-- ==== Sys2Proof/Machine/Responses.lean ====
section
/-!
DEFINITION. The dictionary service's input and output (R366 to R371, R374, R375): the command at the head of ring 0,
journal entries by request, roles and tags, and responses to the wire and to the mesh.
-/
namespace Sys2Proof.Machine

/-! ## Journal entries by field (R380) -/

def jWord (e : List W16) (k : Nat) : Nat := (e.getD k 0).toNat
def jSeq (e : List W16) : Nat := ofWords (e.take 2)
def jType (e : List W16) : Nat := bits (jWord e 6) 15 8
def jStatus (e : List W16) : Nat := bits (jWord e 6) 7 0
def jOrigin (e : List W16) : Nat := jWord e 8 + 65536 * jWord e 9
def jDetail (e : List W16) : Nat := jWord e 10 + 65536 * jWord e 11
def jIndex (e : List W16) : Nat := jWord e 12
def jSub (e : List W16) : Nat := bits (jWord e 13) 15 8
def jOp (e : List W16) : Nat := bits (jWord e 7) 7 0

/-- The entry records a command: COMMAND, or the HOLD of a mesh frame, which stands for one (R377). -/
def jCommand (e : List W16) : Bool := jType e = 1 || (jType e = 0x14 && jOrigin e ≠ 0xC0000002)

/-- Operation, index and sub-index of a command's entry. -/
def jPoint (e : List W16) : Nat × Nat × Nat := if jType e = 1 then (jOp e, jIndex e, jSub e) else (5, 0, 0)

/-- The command's entry of an origin and REQID that the journal holds. -/
def State.commandEntry (s : State) (origin reqid : Nat) : Option (List W16) :=
  s.jnlEntries.find? fun e => jCommand e && jOrigin e = origin && jDetail e = reqid

/-- The OUTCOME entry that follows a command's. -/
def State.outcomeEntry (s : State) (origin reqid seq : Nat) : Option (List W16) :=
  s.jnlEntries.find? fun e => jType e = 2 && jOrigin e = origin && jDetail e = reqid && seq < jSeq e

/-! ## The command at the head of ring 0 (R366, R369, R398) -/

/-- A command as it came in. -/
structure Incoming where
  origin : Origin
  /-- From the wire, with eight TAG octets. -/
  wire : Bool
  octets : List Octet
  /-- Waifeti receive slot that holds it. -/
  slot : Option Nat
  /-- Key map entry that opened a mesh frame. -/
  key : Option Nat
  /-- The frame carries schedule content and is stale (R226, R378). -/
  stale : Bool
  /-- A HOLD frame, whose entry the relay engine writes (R377). -/
  hold : Bool
deriving DecidableEq, Repr

def Incoming.op (c : Incoming) : Nat := oct c.octets 0
def Incoming.role (c : Incoming) : Nat := oct c.octets 1 / 16
def Incoming.reqid (c : Incoming) : Nat := octs c.octets 2 4
def Incoming.index (c : Incoming) : Nat := octs c.octets 6 2
def Incoming.sub (c : Incoming) : Nat := oct c.octets 8
def Incoming.offset (c : Incoming) : Nat := octs c.octets 10 2
def Incoming.len (c : Incoming) : Nat := octs c.octets 12 2
/-- Octets without the TAG. -/
def Incoming.body (c : Incoming) : List Octet := if c.wire then c.octets.take (c.octets.length - 8) else c.octets
def Incoming.tag (c : Incoming) : List Octet := c.octets.drop (c.octets.length - 8)
def Incoming.data (c : Incoming) : List Octet := c.body.drop 14

/-- Word k of the record at the head of ring 0. -/
def State.headWord (s : State) (k : Nat) : Nat := (s.placeWord 0 (s.ring 0).ci.toNat k).toNat

/-- A record from the wire: LANE reads Fh. -/
def State.headWire (s : State) : Bool := bits (s.headWord 2) 3 0 = 15

/-- Ring 0 holds a record that the service can take now: E0 serves, PD8 is on, and no command waits for its entry
(R373). -/
def State.headReady (s : State) : Bool :=
  s.serves && s.on 8 && s.ringEn 0 && 0 < (s.ring 0).used && s.dict.waiting.isEmpty
    && s.bankState (bankOf (s.placeAddr 0 (s.ring 0).ci.toNat)) = 2

/-- The head is a RESET frame's record (R399). -/
def State.headReset (s : State) : Bool := s.headWire && bits (s.headWord 2) 15 8 = 5

/-- The head as a command. -/
def State.incoming (s : State) : Incoming :=
  if s.headWire then
    let buf := s.headWord 4 + 65536 * bits (s.headWord 5) 7 0
    { origin := .wire, wire := true, octets := s.octets buf (bits (s.headWord 3) 10 0)
      slot := some (bits (s.headWord 11) 1 0), key := none, stale := false, hold := false }
  else
    let place := (s.ring 0).ci.toNat % s.ringSize 0
    let frame := match s.lnk.control.find? fun e => e.1 == place with
      | some e => e.2
      | none => []
    let pay := frame.drop (bits (s.headWord 13) 10 0)
    match parseMesh pay with
    | some m =>
      { origin := .mesh (BitVec.ofNat 8 m.zone) (BitVec.ofNat 16 m.origin), wire := false
        octets := pay.drop (if m.kind = 3 then 20 else 16), slot := none, key := s.rxKey (parseMhr frame)
        stale := m.sched && m.zone = s.rd A.MSH_CTRL 7 0 && m.stage < s.stage, hold := m.kind = 3 }
    | none => { origin := .none, wire := false, octets := [], slot := none, key := none, stale := false, hold := false }

/-- The head is taken from ring 0, its copy and its receive slot freed. -/
def State.takeHead (s : State) : State :=
  let slot := if s.headWire then some (bits (s.headWord 11) 1 0) else none
  let place := (s.ring 0).ci.toNat % s.ringSize 0
  let s := (s.qfetch 0 1).getD s
  let s := { s with lnk := { s.lnk with control := s.lnk.control.filter fun e => e.1 != place } }
  match slot with
  | some i => s.rxFree (2 ^ i)
  | none => s

/-! ## Roles and tags (R370, R371) -/

/-- Site identifier; 0 while the node is not provisioned. -/
def State.siteId (s : State) : Nat := ofOctets ((s.setting 0x0101 1).getD [])

/-- Key slot that 1100h names for a role; 0 is none. -/
def State.wireSlot (s : State) (role : Nat) : Nat := ofOctets ((s.setting 0x1100 role).getD [])

/-- A slot that a CMAC may be computed under. -/
def State.cmacSlot (s : State) (n : Nat) : Bool :=
  s.puf ≠ 2 && !s.slotBad n && match s.keySlot n with
    | some k => (attrType k.attr = 1 || attrType k.attr = 2) && k.attr.getLsbD 10
    | none => false

/-- The first eight octets of CMAC-AES under a slot. -/
def State.cmac8 (s : State) (slot : Nat) (msg : List Octet) : List Octet :=
  vaultOctets 0x07 (s.keyOf slot) (packOctets msg) 8

/-- The key slot of a command's tag, where it carries one that is checked. -/
def State.tagSlot (s : State) (c : Incoming) : Option Nat :=
  if c.wire && s.siteId ≠ 0 && 1 ≤ c.role && c.role ≤ 4 && s.wireSlot c.role ≠ 0 then some (s.wireSlot c.role) else none

/-- Check 2 of R372. -/
def State.tagOk (s : State) (c : Incoming) : Bool :=
  if !c.wire || s.siteId = 0 then true
  else match s.tagSlot c with
    | some n => s.cmacSlot n && s.cmac8 n (toOctets 4 c.origin.code.toNat ++ c.body) == c.tag
    | none => c.role ≠ 1 || c.tag == List.replicate 8 0

/-- Check 3 of R372: the role claimed is a role, and granted. -/
def State.roleOk (s : State) (c : Incoming) : Bool :=
  1 ≤ c.role && c.role ≤ 4 &&
    (if c.wire then s.siteId = 0 || c.role = 1 || s.wireSlot c.role ≠ 0
    else match c.key with
      | some j => c.role ≤ ofOctets ((s.setting 0x1200 (j + 1)).getD [])
      | none => false)

/-! ## Responses (R368, R369, R398) -/

/-- The octets of a response, without a tag. -/
def Response.octets (r : Response) : List Octet :=
  [BitVec.ofNat 8 (r.op + 0x80), BitVec.ofNat 8 r.status] ++ toOctets 4 r.reqid.toNat ++ toOctets 4 r.jseq.toNat
    ++ toOctets 4 r.abort.toNat ++ [r.flags, 0] ++ toOctets 2 r.data.length ++ r.data

/-- E0's service writes octets into shared SRAM (R18, R66): no OFF_SLOT record, and a sleeping bank wakes first. -/
def State.serviceOctets (s : State) (a : Nat) (os : List Octet) : State :=
  let n := (os.length + 1) / 2
  let t := s.portWake 0 a n
  if t.ramReady a n then t.putOctets a 0 os else { t with latePuts := t.latePuts ++ [(a, 0, os)] }

/-- A response goes into the lowest free response slot; none where four are pending or PD15 is not on. -/
def State.sendWire (s : State) (r : Response) : Option State :=
  if !s.on 15 then none
  else match (List.range 4).find? fun j => !(s.wfl.pend.any fun p => p.slot == j) with
    | none => none
    | some j =>
      let tag := match r.tag with
        | some n => s.cmac8 n (toOctets 4 r.origin.code.toNat ++ r.octets)
        | none => List.replicate 8 0
      let os := r.octets ++ tag
      let a := s.rdw A.WFL_RSPBASE 2 + 528 * j
      some ((s.serviceOctets a os).rspCtl (j * 16384 + os.length))

/-- Path of mesh responses, and their TTL (1210h). -/
def State.responsePath (s : State) : Nat := ofOctets ((s.setting 0x1210 1).getD [0xFF])
def State.responseTtl (s : State) : Nat := ofOctets ((s.setting 0x1210 2).getD [8])

/-- A response is posted on ring 1 as a control frame of class 0, PATH or FLOOD (R369). Its MAC header is one of the
relay engine's; where in shared SRAM the service builds it and its SEQ are free (log entry 21). -/
def State.sendMesh (s : State) (zone : Octet) (node : W16) (r : Response) : Option State :=
  if !s.on 11 || !s.on 8 then none
  else match s.qpost 1 1 with
    | none => none
    | some posted =>
      let flood := s.responsePath = 0xFF
      let b := posted.draw 16
      let q := b.2.draw 16
      let buf := 0x100000 + 16 * b.1.toNat
      let nbr := if flood then 0x3FF else bits (s.pathWord s.responsePath) 9 0
      let m : Mesh :=
        { dual := false, kind := if flood then 1 else 2, cls := 0, hops := 0, ttl := s.responseTtl, zone := zone.toNat
          path := if flood then 0 else s.responsePath, sched := false, origin := (s.word A.LNK_SHORT).toNat
          seq := q.1.toNat, dest := if flood then 0xFFFF else node.toNat, stage := s.stage }
      let rc := s.rclass 0
      let os := s.relayFrame 0 nbr (!flood) m r.octets
      let ws : List W16 := ([0, bits rc 23 16 * 256 + bits rc 15 12 * 16 + 4, 0, os.length, 15, buf % 65536, buf / 65536,
        16384 + bits rc 3 0 * 1024 + nbr] ++ List.replicate 8 0).map (BitVec.ofNat 16)
      some ((q.2.putOctets buf 0 os).sramPuts (s.placeAddr 1 (s.ring 1).pi.toNat) ws)

/-- A response leaves by the way its command came; none where it has to wait. -/
def State.sendResponse (s : State) (r : Response) : Option State :=
  match r.origin with
  | .wire => s.sendWire r
  | .mesh z n => s.sendMesh z n r
  | _ => some s

/-- Responses that wait are sent in order, as far as there is room. -/
def State.flushResponses (s : State) : State :=
  s.dict.responses.foldl (fun s r => match s.sendResponse r with
    | some t => { t with dict := { t.dict with responses := t.dict.responses.erase r } }
    | none => s) s

/-- A response is given. -/
def State.respond (s : State) (r : Response) : State :=
  ({ s with dict := { s.dict with responses := s.dict.responses ++ [r] } }).flushResponses

/-- A command is refused with an abort code (R368). -/
def State.refuse (s : State) (c : Incoming) (abort : Nat) : State :=
  s.respond { origin := c.origin, op := c.op, status := St.BAD_DESCRIPTOR, reqid := BitVec.ofNat 32 c.reqid, jseq := 0
              abort := BitVec.ofNat 32 abort, flags := 0, data := [], tag := s.tagSlot c }

/-- A command that is not journaled is answered. -/
def State.answer (s : State) (c : Incoming) (data : List Octet) : State :=
  s.respond { origin := c.origin, op := c.op, status := St.OK, reqid := BitVec.ofNat 32 c.reqid, jseq := 0, abort := 0
              flags := 0, data := data, tag := s.tagSlot c }

/-- An accepted command is answered. -/
def State.answerCmd (s : State) (c : DictCmd) (status abort : Nat) : State :=
  s.respond { origin := c.origin, op := c.op, status := status, reqid := c.reqid, jseq := c.seq
              abort := BitVec.ofNat 32 abort, flags := 0, data := [], tag := c.tag }

/-- FETCH (R398): once a response has left, one that waited for a slot takes it. -/
def execFetch (accept : Bool) (s : State) : Host.Outcome State Fault Refusal :=
  .next (s.wflBack 2 s.wflOldest
    (fun s => ({ s with wfl := { s.wfl with pend := s.wfl.pend.tail } }).flushResponses) accept)

/-- RESPONSE_EXPIRY (R400): a response not fetched in time is discarded. -/
def execResponseExpiry (slot : Fin 4) (s : State) : Host.Outcome State Fault Refusal :=
  .next (responseExpiryEffect slot s).flushResponses

end Sys2Proof.Machine
end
┄┄┄┄┄┄
• ACTIVITY:
Find the lines above that contain "first" and give their count, with nothing added.

• ANSWER FOR THE TASK:
2